Along the way, Jared was blessed enough to meet and marry me. Fast forward to 2020, the world is on fire. We all know what happened that year. Jared and I had a lot of conversations about the state of the world in general, but also the state of his world and his experience so far and so was Antoine’s. That’s when literally, I remember waking up at 2:00 AM in the morning with everything going on, saying, “What are we going to do?” We knew that LAJ had to grow to meet the moment.

Unfortunately, I can’t tell you, Kate, that in 2020, things had improved. When LAJ was founded in 2012, no, there was still nothing. We now knew from Jared’s experience and from my observations what needed to happen. That’s was really the turning point of where we started re-imagining justice through Life After Justice.

That is fantastic. That’s really why you had to light a fire under it and get out there and really start getting people aware of the situation, because it’s so easy to put something like this off. “That’s so not my world, so not my thing.” Really in the long run, we’re all connected. It’s everyone’s issue. That’s one of the things I think of this because, just because, one, you’re wrongly convicted, then you get out. The physical release from prison doesn’t end the trauma at all. The damage is done. You are walking around with this albatross of this invisible sense. What are some of the most misunderstood emotional or mental health impacts of wrongful incarceration? How are you all helping people reclaim that sense of self so that they can walk with confidence and pride?

Mental Health Impacts Of Wrongful Incarceration

Life After Justice Board has collectively served almost over 90 years wrongfully incarcerated. All of the things that we do come from an informed lived experience space and thought and frankly, emotion. For us, mental health is where we start. Life After Justice does stuff in the legal space and our strategic litigation, national survey amplification, but really mental health support is what I want to say our main vein.

 

Women Advancing | Joi Thomas Adams | Freedom

 

I would say, to answer your question about what I think from my observations, and it’s even just with this survey we can get into a little bit later, but we’ve been asking questions in the mental health space to get more information and voices directly from our population. I would tell you from the preliminary results from our survey that we’re in the middle of doing, one of the misunderstood factors about mental health impact is the loss of self or the theft of self.

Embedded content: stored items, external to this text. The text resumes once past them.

@[simp] theorem setFault_cfg : (setFault code s).cfg = s.cfg := rfl
@[simp] theorem setFault_initDone : (setFault code s).initDone = s.initDone := rfl
@[simp] theorem setFault_phase : (setFault code s).phase = s.phase := rfl
@[simp] theorem setFault_status : (setFault code s).status = s.status := rfl
@[simp] theorem setFault_blkFault : (setFault code s).blkFault = s.blkFault ||| faultMask code := rfl
@[simp] theorem setFault_polls : (setFault code s).polls = s.polls := rfl
@[simp] theorem setFault_faultCmd : (setFault code s).faultCmd = s.faultCmd := rfl
@[simp] theorem setFault_engCfg : (setFault code s).engCfg = s.engCfg := rfl
@[simp] theorem setFault_engCnt : (setFault code s).engCnt = s.engCnt := rfl
@[simp] theorem setFault_engSrc : (setFault code s).engSrc = s.engSrc := rfl
@[simp] theorem setFault_engDst : (setFault code s).engDst = s.engDst := rfl
@[simp] theorem setFault_tc : (setFault code s).tc = s.tc := rfl
@[simp] theorem setFault_tmrCtrl : (setFault code s).tmrCtrl = s.tmrCtrl := rfl
@[simp] theorem setFault_tmrPeriod : (setFault code s).tmrPeriod = s.tmrPeriod := rfl
@[simp] theorem setFault_tmrCmp : (setFault code s).tmrCmp = s.tmrCmp := rfl
@[simp] theorem setFault_pinMode : (setFault code s).pinMode = s.pinMode := rfl
@[simp] theorem setFault_reqPending : (setFault code s).reqPending = s.reqPending := rfl
@[simp] theorem setFault_fs : (setFault code s).fs = s.fs := rfl
@[simp] theorem setFault_buf : (setFault code s).buf = s.buf := rfl
@[simp] theorem setFault_cmdIn : (setFault code s).cmdIn = s.cmdIn := rfl
@[simp] theorem setFault_resp : (setFault code s).resp = s.resp := rfl
@[simp] theorem setFault_emitted : (setFault code s).emitted = s.emitted := rfl
@[simp] theorem setFault_periods : (setFault code s).periods = s.periods := rfl
@[simp] theorem setFault_hostProg : (setFault code s).hostProg = s.hostProg := rfl
@[simp] theorem setFault_hostAwait : (setFault code s).hostAwait = s.hostAwait := rfl
@[simp] theorem setFault_second : (setFault code s).second = s.second := rfl
@[simp] theorem setFault_sched : (setFault code s).sched = s.sched := rfl
@[simp] theorem setFault_moves : (setFault code s).moves = s.moves := rfl

end

section
variable (v : Bool) (s : State)

@[simp] theorem setTc_cfg : (setTc v s).cfg = s.cfg := rfl
@[simp] theorem setTc_initDone : (setTc v s).initDone = s.initDone := rfl
@[simp] theorem setTc_phase : (setTc v s).phase = s.phase := rfl
@[simp] theorem setTc_status : (setTc v s).status = s.status := rfl
@[simp] theorem setTc_blkFault : (setTc v s).blkFault = s.blkFault := rfl
@[simp] theorem setTc_polls : (setTc v s).polls = s.polls := rfl
@[simp] theorem setTc_faultCmd : (setTc v s).faultCmd = s.faultCmd := rfl
@[simp] theorem setTc_engCfg : (setTc v s).engCfg = s.engCfg := rfl
@[simp] theorem setTc_engCnt : (setTc v s).engCnt = s.engCnt := rfl
@[simp] theorem setTc_engSrc : (setTc v s).engSrc = s.engSrc := rfl
@[simp] theorem setTc_engDst : (setTc v s).engDst = s.engDst := rfl
@[simp] theorem setTc_tc : (setTc v s).tc = v := rfl
@[simp] theorem setTc_tmrCtrl : (setTc v s).tmrCtrl = s.tmrCtrl := rfl
@[simp] theorem setTc_tmrPeriod : (setTc v s).tmrPeriod = s.tmrPeriod := rfl
@[simp] theorem setTc_tmrCmp : (setTc v s).tmrCmp = s.tmrCmp := rfl
@[simp] theorem setTc_pinMode : (setTc v s).pinMode = s.pinMode := rfl
@[simp] theorem setTc_reqPending : (setTc v s).reqPending = s.reqPending := rfl
@[simp] theorem setTc_fs : (setTc v s).fs = s.fs := rfl
@[simp] theorem setTc_buf : (setTc v s).buf = s.buf := rfl
@[simp] theorem setTc_cmdIn : (setTc v s).cmdIn = s.cmdIn := rfl
@[simp] theorem setTc_resp : (setTc v s).resp = s.resp := rfl
@[simp] theorem setTc_emitted : (setTc v s).emitted = s.emitted := rfl
@[simp] theorem setTc_periods : (setTc v s).periods = s.periods := rfl
@[simp] theorem setTc_hostProg : (setTc v s).hostProg = s.hostProg := rfl
@[simp] theorem setTc_hostAwait : (setTc v s).hostAwait = s.hostAwait := rfl
@[simp] theorem setTc_second : (setTc v s).second = s.second := rfl
@[simp] theorem setTc_sched : (setTc v s).sched = s.sched := rfl
@[simp] theorem setTc_moves : (setTc v s).moves = s.moves := rfl

end

section
variable (v : Bool) (s : State)

@[simp] theorem setReqPending_cfg : (setReqPending v s).cfg = s.cfg := rfl
@[simp] theorem setReqPending_initDone : (setReqPending v s).initDone = s.initDone := rfl
@[simp] theorem setReqPending_phase : (setReqPending v s).phase = s.phase := rfl
@[simp] theorem setReqPending_status : (setReqPending v s).status = s.status := rfl
@[simp] theorem setReqPending_blkFault : (setReqPending v s).blkFault = s.blkFault := rfl
@[simp] theorem setReqPending_polls : (setReqPending v s).polls = s.polls := rfl
@[simp] theorem setReqPending_faultCmd : (setReqPending v s).faultCmd = s.faultCmd := rfl
@[simp] theorem setReqPending_engCfg : (setReqPending v s).engCfg = s.engCfg := rfl
@[simp] theorem setReqPending_engCnt : (setReqPending v s).engCnt = s.engCnt := rfl
@[simp] theorem setReqPending_engSrc : (setReqPending v s).engSrc = s.engSrc := rfl
@[simp] theorem setReqPending_engDst : (setReqPending v s).engDst = s.engDst := rfl
@[simp] theorem setReqPending_tc : (setReqPending v s).tc = s.tc := rfl
@[simp] theorem setReqPending_tmrCtrl : (setReqPending v s).tmrCtrl = s.tmrCtrl := rfl
@[simp] theorem setReqPending_tmrPeriod : (setReqPending v s).tmrPeriod = s.tmrPeriod := rfl
@[simp] theorem setReqPending_tmrCmp : (setReqPending v s).tmrCmp = s.tmrCmp := rfl
@[simp] theorem setReqPending_pinMode : (setReqPending v s).pinMode = s.pinMode := rfl
@[simp] theorem setReqPending_reqPending : (setReqPending v s).reqPending = v := rfl
@[simp] theorem setReqPending_fs : (setReqPending v s).fs = s.fs := rfl
@[simp] theorem setReqPending_buf : (setReqPending v s).buf = s.buf := rfl
@[simp] theorem setReqPending_cmdIn : (setReqPending v s).cmdIn = s.cmdIn := rfl
@[simp] theorem setReqPending_resp : (setReqPending v s).resp = s.resp := rfl
@[simp] theorem setReqPending_emitted : (setReqPending v s).emitted = s.emitted := rfl
@[simp] theorem setReqPending_periods : (setReqPending v s).periods = s.periods := rfl
@[simp] theorem setReqPending_hostProg : (setReqPending v s).hostProg = s.hostProg := rfl
@[simp] theorem setReqPending_hostAwait : (setReqPending v s).hostAwait = s.hostAwait := rfl
@[simp] theorem setReqPending_second : (setReqPending v s).second = s.second := rfl
@[simp] theorem setReqPending_sched : (setReqPending v s).sched = s.sched := rfl
@[simp] theorem setReqPending_moves : (setReqPending v s).moves = s.moves := rfl

end

section
variable (p : Phase) (s : State)

@[simp] theorem setPhase_cfg : (setPhase p s).cfg = s.cfg := rfl
@[simp] theorem setPhase_initDone : (setPhase p s).initDone = s.initDone := rfl
@[simp] theorem setPhase_phase : (setPhase p s).phase = p := rfl
@[simp] theorem setPhase_status : (setPhase p s).status = s.status := rfl
@[simp] theorem setPhase_blkFault : (setPhase p s).blkFault = s.blkFault := rfl
@[simp] theorem setPhase_polls : (setPhase p s).polls = s.polls := rfl
@[simp] theorem setPhase_faultCmd : (setPhase p s).faultCmd = s.faultCmd := rfl
@[simp] theorem setPhase_engCfg : (setPhase p s).engCfg = s.engCfg := rfl
@[simp] theorem setPhase_engCnt : (setPhase p s).engCnt = s.engCnt := rfl
@[simp] theorem setPhase_engSrc : (setPhase p s).engSrc = s.engSrc := rfl
@[simp] theorem setPhase_engDst : (setPhase p s).engDst = s.engDst := rfl
@[simp] theorem setPhase_tc : (setPhase p s).tc = s.tc := rfl
@[simp] theorem setPhase_tmrCtrl : (setPhase p s).tmrCtrl = s.tmrCtrl := rfl
@[simp] theorem setPhase_tmrPeriod : (setPhase p s).tmrPeriod = s.tmrPeriod := rfl
@[simp] theorem setPhase_tmrCmp : (setPhase p s).tmrCmp = s.tmrCmp := rfl
@[simp] theorem setPhase_pinMode : (setPhase p s).pinMode = s.pinMode := rfl
@[simp] theorem setPhase_reqPending : (setPhase p s).reqPending = s.reqPending := rfl
@[simp] theorem setPhase_fs : (setPhase p s).fs = s.fs := rfl
@[simp] theorem setPhase_buf : (setPhase p s).buf = s.buf := rfl
@[simp] theorem setPhase_cmdIn : (setPhase p s).cmdIn = s.cmdIn := rfl
@[simp] theorem setPhase_resp : (setPhase p s).resp = s.resp := rfl
@[simp] theorem setPhase_emitted : (setPhase p s).emitted = s.emitted := rfl
@[simp] theorem setPhase_periods : (setPhase p s).periods = s.periods := rfl
@[simp] theorem setPhase_hostProg : (setPhase p s).hostProg = s.hostProg := rfl
@[simp] theorem setPhase_hostAwait : (setPhase p s).hostAwait = s.hostAwait := rfl
@[simp] theorem setPhase_second : (setPhase p s).second = s.second := rfl
@[simp] theorem setPhase_sched : (setPhase p s).sched = s.sched := rfl
@[simp] theorem setPhase_moves : (setPhase p s).moves = s.moves := rfl

end

section
variable (kind : RespKind) (payload : BitVec 24) (s : State)

@[simp] theorem respond_cfg : (respond kind payload s).cfg = s.cfg := rfl
@[simp] theorem respond_initDone : (respond kind payload s).initDone = s.initDone := rfl
@[simp] theorem respond_phase : (respond kind payload s).phase = s.phase := rfl
@[simp] theorem respond_status : (respond kind payload s).status = s.status := rfl
@[simp] theorem respond_blkFault : (respond kind payload s).blkFault = s.blkFault := rfl
@[simp] theorem respond_polls : (respond kind payload s).polls = s.polls := rfl
@[simp] theorem respond_faultCmd : (respond kind payload s).faultCmd = s.faultCmd := rfl
@[simp] theorem respond_engCfg : (respond kind payload s).engCfg = s.engCfg := rfl
@[simp] theorem respond_engCnt : (respond kind payload s).engCnt = s.engCnt := rfl
@[simp] theorem respond_engSrc : (respond kind payload s).engSrc = s.engSrc := rfl
@[simp] theorem respond_engDst : (respond kind payload s).engDst = s.engDst := rfl
@[simp] theorem respond_tc : (respond kind payload s).tc = s.tc := rfl
@[simp] theorem respond_tmrCtrl : (respond kind payload s).tmrCtrl = s.tmrCtrl := rfl
@[simp] theorem respond_tmrPeriod : (respond kind payload s).tmrPeriod = s.tmrPeriod := rfl
@[simp] theorem respond_tmrCmp : (respond kind payload s).tmrCmp = s.tmrCmp := rfl
@[simp] theorem respond_pinMode : (respond kind payload s).pinMode = s.pinMode := rfl
@[simp] theorem respond_reqPending : (respond kind payload s).reqPending = s.reqPending := rfl
@[simp] theorem respond_fs : (respond kind payload s).fs = s.fs := rfl
@[simp] theorem respond_buf : (respond kind payload s).buf = s.buf := rfl
@[simp] theorem respond_cmdIn : (respond kind payload s).cmdIn = s.cmdIn := rfl
@[simp] theorem respond_resp : (respond kind payload s).resp = some (respWord kind payload) := rfl
@[simp] theorem respond_emitted : (respond kind payload s).emitted = s.emitted := rfl
@[simp] theorem respond_periods : (respond kind payload s).periods = s.periods := rfl
@[simp] theorem respond_hostProg : (respond kind payload s).hostProg = s.hostProg := rfl
@[simp] theorem respond_hostAwait : (respond kind payload s).hostAwait = s.hostAwait := rfl
@[simp] theorem respond_second : (respond kind payload s).second = s.second := rfl
@[simp] theorem respond_sched : (respond kind payload s).sched = s.sched := rfl
@[simp] theorem respond_moves : (respond kind payload s).moves = s.moves := rfl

How these individuals on top of having their lives stolen and coming home to nothing, are coming home with such a disassociation from who the state told them they were in order to wrongfully convict them. Also, who they were before even this happened, and then who they’ve become along this journey that’s been forced upon them. The complexity of that is not really talked about, like that aspect of it. It’s more than just the horrible impact of being incarcerated in some of the world’s worst prisons. It’s this complexity that when you didn’t do the thing, when you’re not the person that they painted you to be, and even convinced, unfortunately, some of your family members that you are.

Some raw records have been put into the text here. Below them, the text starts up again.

-- ==== Sys2Proof/Laws/Exec.lean ====
section
/-!
SUPPORT. For each instruction, once, every next state its meaning can reach: a recorded fault or the command's effect, the
phase's effect or nothing, the event's effect or nothing. Later proofs cite these and do not unfold the meanings.
-/

namespace Sys2Proof.Machine

variable {s t : State}

/-- What a command's next states are: the first fault recorded, or the given effect. -/
abbrev CommandNext (i : Instr) (s t : State) (effect : Prop) : Prop :=
  s.blkFault = 0#32 ∧
    ((∃ code, firstFault i s = some code ∧ t = raiseFault code (commandWord i) s) ∨ firstFault i s = none ∧ effect)

/-- What a controller step's next states are: the given effect in its phase, nothing in another. -/
abbrev PhaseNext (p : Phase) (s t u : State) : Prop :=
  s.blkFault = 0#32 ∧ (s.phase = p ∧ t = u ∨ s.phase ≠ p ∧ t = s)

theorem execInit_next : execInit s = .next t ↔
    CommandNext .init s t (t = respond .ack 0 (configure (consume s))) := by
  simp [execInit, command_next, CommandNext, eq_comm (b := t)]

@[simp] theorem indexInRange_consume (idx : BitVec 16) (s : State) :
    indexInRange idx (consume s) = indexInRange idx s := rfl

theorem setPixelEffect_eq (idx : BitVec 16) (c : Color) (s : State) : setPixelEffect idx c s =
    .next (respond .ack 0 (if indexInRange idx s then fsWrite (pixelIndex idx) c s else s)) := rfl

theorem execSetPixel_next {idx : BitVec 16} {c : Color} : execSetPixel idx c s = .next t ↔
    CommandNext (.setPixel idx c) s t (t = respond .ack 0
      (if indexInRange idx s then fsWrite (pixelIndex idx) c (consume s) else consume s)) := by
  rw [execSetPixel, command_next]
  refine and_congr_right fun _ => or_congr_right (and_congr_right fun _ => ?_)
  rw [setPixelEffect_eq, indexInRange_consume, Host.Outcome.next.injEq]
  exact eq_comm

theorem execSetPixelChannels_next {idx : BitVec 16} {r g b : Byte} : execSetPixelChannels idx r g b s = .next t ↔
    CommandNext (.setPixelChannels idx r g b) s t (t = respond .ack 0
      (if indexInRange idx s then fsWrite (pixelIndex idx) ⟨r, g, b⟩ (consume s) else consume s)) := by
  rw [execSetPixelChannels, command_next]
  refine and_congr_right fun _ => or_congr_right (and_congr_right fun _ => ?_)
  rw [setPixelEffect_eq, indexInRange_consume, Host.Outcome.next.injEq]
  exact eq_comm

theorem execFill_next {c : Color} : execFill c s = .next t ↔
    CommandNext (.fill c) s t (t = respond .ack 0 (fsFill c (consume s))) := by
  simp [execFill, command_next, CommandNext, eq_comm (b := t)]

theorem execTransmit_next : execTransmit s = .next t ↔
    CommandNext .transmit s t (t = setPhase .encode (clearPolls (consume s))) := by
  simp [execTransmit, command_next, CommandNext, eq_comm (b := t)]

theorem execGetPixel_next {idx : BitVec 16} : execGetPixel idx s = .next t ↔
    CommandNext (.getPixel idx) s t (∃ c, fsRead s (pixelIndex idx) = some c ∧
      t = respond .color (colorPayload c) (consume s)) := by
  have hr : fsRead (consume s) (pixelIndex idx) = fsRead s (pixelIndex idx) := rfl
  simp only [execGetPixel, command_next, CommandNext, hr]
  cases fsRead s (pixelIndex idx) <;> simp [eq_comm (b := t)]

theorem execEncode_next : execEncode s = .next t ↔ PhaseNext .encode s t (setPhase .engDisable (memWriteAll (enc s.cfg s.fs) s)) := by
  simp [execEncode, phaseStep_next, PhaseNext, eq_comm (b := t)]

theorem execEngDisable_next : execEngDisable s = .next t ↔ PhaseNext .engDisable s t (setPhase .engLoad (setEngEn false s)) := by
  simp [execEngDisable, phaseStep_next, PhaseNext, eq_comm (b := t)]

theorem execEngLoad_next : execEngLoad s = .next t ↔ PhaseNext .engLoad s t (setPhase .engEnable (setEngCnt s.cfg.len s)) := by
  simp [execEngLoad, phaseStep_next, PhaseNext, eq_comm (b := t)]

theorem execEngEnable_next : execEngEnable s = .next t ↔ PhaseNext .engEnable s t (setPhase .tmrEnable (setEngEn true s)) := by
  simp [execEngEnable, phaseStep_next, PhaseNext, eq_comm (b := t)]

theorem execTmrEnable_next : execTmrEnable s = .next t ↔ PhaseNext .tmrEnable s t (setPhase .wait (setTmrEn true s)) := by
  simp [execTmrEnable, phaseStep_next, PhaseNext, eq_comm (b := t)]

/-- The three things a poll can do (R148). -/
theorem execWait_next : execWait s = .next t ↔
    s.blkFault = 0#32 ∧
      (s.phase = .wait ∧
        (s.tc = true ∧ t = setPhase .clearTc s ∨
         s.tc = false ∧ s.cfg.waitBound = none ∧ t = s ∨
         s.tc = false ∧ ∃ b, s.cfg.waitBound = some b ∧
           t = if s.polls + 1 = b then setPhase .abort (setPolls (s.polls + 1) s) else setPolls (s.polls + 1) s) ∨
       s.phase ≠ .wait ∧ t = s) := by
  simp only [execWait, phaseStep_next]
  by_cases ht : s.tc = true
  · simp [ht, eq_comm (b := t)]
  · cases hb : s.cfg.waitBound with
    | none => simp [ht, failedPoll, hold, hb, eq_comm (b := t)]
    | some b =>
      by_cases h : s.polls + 1 = b
      · simp [ht, failedPoll, hb, h, eq_comm (b := t)]
      · simp [ht, failedPoll, hb, h, eq_comm (b := t)]

theorem execClearTc_next : execClearTc s = .next t ↔ PhaseNext .clearTc s t (setPhase .tmrDisable (setTc false s)) := by
  simp [execClearTc, phaseStep_next, PhaseNext, eq_comm (b := t)]

theorem execTmrDisable_next : execTmrDisable s = .next t ↔ PhaseNext .tmrDisable s t (respondDone .ok (endTransmission s)) := by
  simp [execTmrDisable, phaseStep_next, PhaseNext, eq_comm (b := t)]

theorem execAbort_next : execAbort s = .next t ↔ PhaseNext .abort s t (respondDone .timedOut (abortTransmission s)) := by
  simp [execAbort, phaseStep_next, PhaseNext, eq_comm (b := t)]

/-- A period event, or nothing (R175, R177). -/
theorem execTimerPeriod_next : execTimerPeriod s = .next t ↔
    s.blkFault = 0#32 ∧
      (s.tmrCtrl.en = true ∧ s.reqPending = false ∧
        t = { s with periods := s.periods ++ [s.tmrCmp], reqPending := s.tmrCtrl.reqEn } ∨
       (s.tmrCtrl.en = false ∨ s.reqPending = true) ∧ t = s) := by
  rw [execTimerPeriod, whenLive_next]
  by_cases he : s.tmrCtrl.en = true ∧ s.reqPending = false
  · by_cases hq : s.tmrCtrl.reqEn = true
    · simp [periodEnabled, he, hq, periodEvent, logPeriod, setReqPending, eq_comm (b := t)]
    · simp [periodEnabled, he, hq, periodEvent, logPeriod, eq_comm (b := t)]
  · have he' : s.tmrCtrl.en = false ∨ s.reqPending = true := by
      by_cases h : s.tmrCtrl.en = true
      · exact .inr (by simpa [h] using he)
      · exact .inl (by simpa using h)
    have hp : periodEnabled s = false := by rcases he' with h | h <;> simp [periodEnabled, h]
    have hn : ∀ q : Prop, ¬ (s.tmrCtrl.en = true ∧ s.reqPending = false ∧ q) := fun _ h => he ⟨h.1, h.2.1⟩
    simp [hp, hold, he', hn, eq_comm (b := t)]

theorem transferElement_eq (v : Elem) (h : 0 < s.engCnt) : transferElement v (setReqPending false s) =
    { s with
      reqPending := false, tmrCmp := v, emitted := s.emitted ++ [v], engCnt := s.engCnt - 1,
      tc := s.tc || s.engCnt == 1 } := by
  by_cases h1 : s.engCnt = 1
  · simp [transferElement, logWrite, setTc, setReqPending, h1]
  · have h0 : ¬ s.engCnt - 1 = 0 := by omega
    have h2 : (s.engCnt == 1) = false := by simpa using h1
    simp only [transferElement, logWrite, setReqPending, h0, h2, if_false, Bool.or_false]

/-- A transfer of the element at `LEN - CNT`, a dropped request, or nothing (R176). -/
theorem execEngineService_next : execEngineService s = .next t ↔
    s.blkFault = 0#32 ∧
      (s.reqPending = true ∧ s.engCfg.en = true ∧ 0 < s.engCnt ∧ s.engCnt ≤ s.cfg.len ∧
        (∃ v, s.buf[s.cfg.len - s.engCnt]? = some v ∧
          t = { s with
            reqPending := false, tmrCmp := v, emitted := s.emitted ++ [v], engCnt := s.engCnt - 1,
            tc := s.tc || s.engCnt == 1 }) ∨
       s.reqPending = true ∧ (s.engCfg.en = false ∨ s.engCnt = 0) ∧ t = setReqPending false s ∨
       s.reqPending = false ∧ t = s) := by
  rw [execEngineService, whenLive_next]
  by_cases hr : s.reqPending = true
  · by_cases hc : s.engCfg.en = true ∧ 0 < s.engCnt
    · have h0 : s.engCnt ≠ 0 := by omega
      by_cases hle : s.engCnt ≤ s.cfg.len
      · cases hv : s.buf[s.cfg.len - s.engCnt]? with
        | none => simp [hr, resolveRequest, hc, h0, transfer, sourceElement, memRead, hle, hv]
        | some v =>
          have he := transferElement_eq v hc.2
          simp [hr, resolveRequest, hc, h0, transfer, sourceElement, memRead, hle, hv, he, eq_comm (b := t)]
      · simp [hr, resolveRequest, hc, h0, transfer, sourceElement, hle]
    · have hc' : s.engCfg.en = false ∨ s.engCnt = 0 := by
        by_cases h : s.engCfg.en = true
        · exact .inr (by simpa [h] using hc)
        · exact .inl (by simpa using h)
      have hn : ∀ q : Prop, ¬ (s.engCfg.en = true ∧ 0 < s.engCnt ∧ q) := fun _ h => hc ⟨h.1, h.2.1⟩
      simp [hr, resolveRequest, hc, hc', hn, eq_comm (b := t)]
  · simp [hr, hold, eq_comm (b := t)]

end Sys2Proof.Machine
end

That is horrific. If ever there was full, that didn’t make you feel completely abandoned in every possible level, be it yourself and others. What an extraordinary sense of helplessness and how I would think why bother-ish? You’re up against a wall.

I would say the other thing would be impact on women. I have to put that into this answer because women are a largely invisible population in wrongful conviction because when you think about wrongful convictions, I feel like the picture that you see usually is a male. For our statistics, Black males, because it’s more than 70% of wrongful convictions impact people of color, particularly African Americans.

Women are a largely invisible population in cases of wrongful conviction. Share on X

What we left out of the conversation in that mental health impact, the physical and emotional impact is not talked about enough and is not looked from their unique perspective. Even what is the population of wrongful convicted women, the large majority of them are tied to the death of their child. All of these different complexities that go to being a woman in this tragedy, frankly, is sometimes I feel like very much misunderstood and not talked about.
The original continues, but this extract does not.